The following post is sponsored by FitFluential LLC. All opinions are my own.

A few weeks ago, during one of my massive Sunday food prep sessions, I had the urge to make apple crisp. Apple crisp is totally one of those perfect fall desserts that you just HAVE to make at least once a year, right? I definitely think so, but despite being made with fruit, it’s really not so great for you. Every time I’ve tried to healthify apple crisp in the past, I still ended up using butter, white flour, or granulated sugar to some extent. Either that, or I ended up with a massive kitchen fail. My desire to create the perfect lightened up apple crisp recipe came at a great time, because I was recently asked to develop a recipe using Canadian maple syrup through my relationship with FitFluential.
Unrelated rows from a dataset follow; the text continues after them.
-- ==== Sys2Proof/Machine/Core.lean ====
section
/-! DEFINITION. The machine behind the host's interface. -/

def Sys2Proof.core : Host.Core :=
  { State := Sys2Proof.Machine.State, Fault := Sys2Proof.Machine.Fault,
    Refusal := Sys2Proof.Machine.Refusal, step := Sys2Proof.Machine.step,
    reset := Sys2Proof.Machine.State.reset }
end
Lightened Up Apple Crisp: Canadian Maple Syrup

This was perfect because one of my favorite ways to sweeten a recipe without using any added sugar is with real maple syrup. It’s pure, all natural, and something we pretty much always have in stock in our kitchen — and for more than just topping pancakes or waffles with. In the past couple of weeks, aside from this apple crisp recipe, Tim and I used Canadian maple syrup in recipes like quinoa stuffed acorn squash, crockpot pumpkin oatmeal, and mashed sweet potatoes (made with only the syrup and plain Greek yogurt!). And on our meal plan later this week? Maple dijon chicken drumsticks. It’s a very versatile ingredient, and it really adds a lot of depth/complexity to our cooking.

Lightened Up Apple Crisp: Canadian Maple Syrup

Keep in mind that a recipe is not necessarily sugar free just because it doesn’t call for any added white or brown sugar. For example, maple syrup is still a source of sugar because it’s made directly from the sap of sugar maple trees (the sap is boiled down 40 times to make the syrup). It’s just a better choice in my opinion because it’s unprocessed and offers health benefits of vitamin and mineral content without losing its sweet taste. Think zinc and magnesium (necessary minerals for post workout recovery!), potassium, and 54 different antioxidant compounds (the darker the grade, the higher the antioxidant levels).

Anyways, back to the apple crisp. After poking around a little bit online, I think I was able to combine a bunch of different ideas to create a winning recipe for you guys.

Lightened Up Apple Crisp

Lightened Up Apple Crisp

Makes a 9×13 inch pan’s worth (serves a crowd!)


  • 6 medium sized apples, peeled, cored, and chopped
  • 4 cups almond flour
  • 1 cup Canadian maple syrup
  • 1 cup unsalted pecan halves/pieces
  • 1 cup raisins
  • 1 cup dried cranberries
  • 2 tsp baking soda
  • 2 tsp cinnamon
  • 1 tsp nutmeg
  • 1 tsp apple pie spice
  • Coconut oil or coconut oil cooking spray


  1. Preheat the oven to 350 degrees F.
  2. Spray a 9×13 baking dish with coconut oil cooking spray, or grease with regular coconut oil.
  3. In a large bowl, mix all the other ingredients together.
  4. Once combined, spread evenly into the baking dish.
  5. Bake for 30-40 minutes, or until the top turns golden brown and begins to crisp up.
  6. Sprinkle some extra cinnamon on top, and enjoy!

Lightened Up Apple Crisp

This apple crisp, despite not having the typical bad-for-you ingredients, still had an ooey gooey middle and tasted like the traditional version. The only thing I would say is that its not AS crispy as its non-healthified cousin. After Tim and I finished all our food prep that Sunday, we each enjoyed some of the apple crisp with a scoop of So Delicious almond milk frozen dessert. It definitely satisfied my sweet tooth craving, without the guilt!

Lightened Up Apple Crisp

You can make this recipe for a smaller group by cutting the ingredients in half and using an 8×8 baking dish instead. Just cook for 30 minutes instead of going over. As long as the pans are the same depth, you should be okay. I’ve made both versions now, and each came out great.

–Let’s chat–
How do you make apple crisp? What’s your favorite go to fall dessert? How do you like to sweeten recipes without using any added sugar? What’s something you think you would like to make using Canadian maple syrup?

Next on my maple “to try” list is maple water! As someone who simply cannot jump on the coconut water bandwagon, I have high hopes for this one.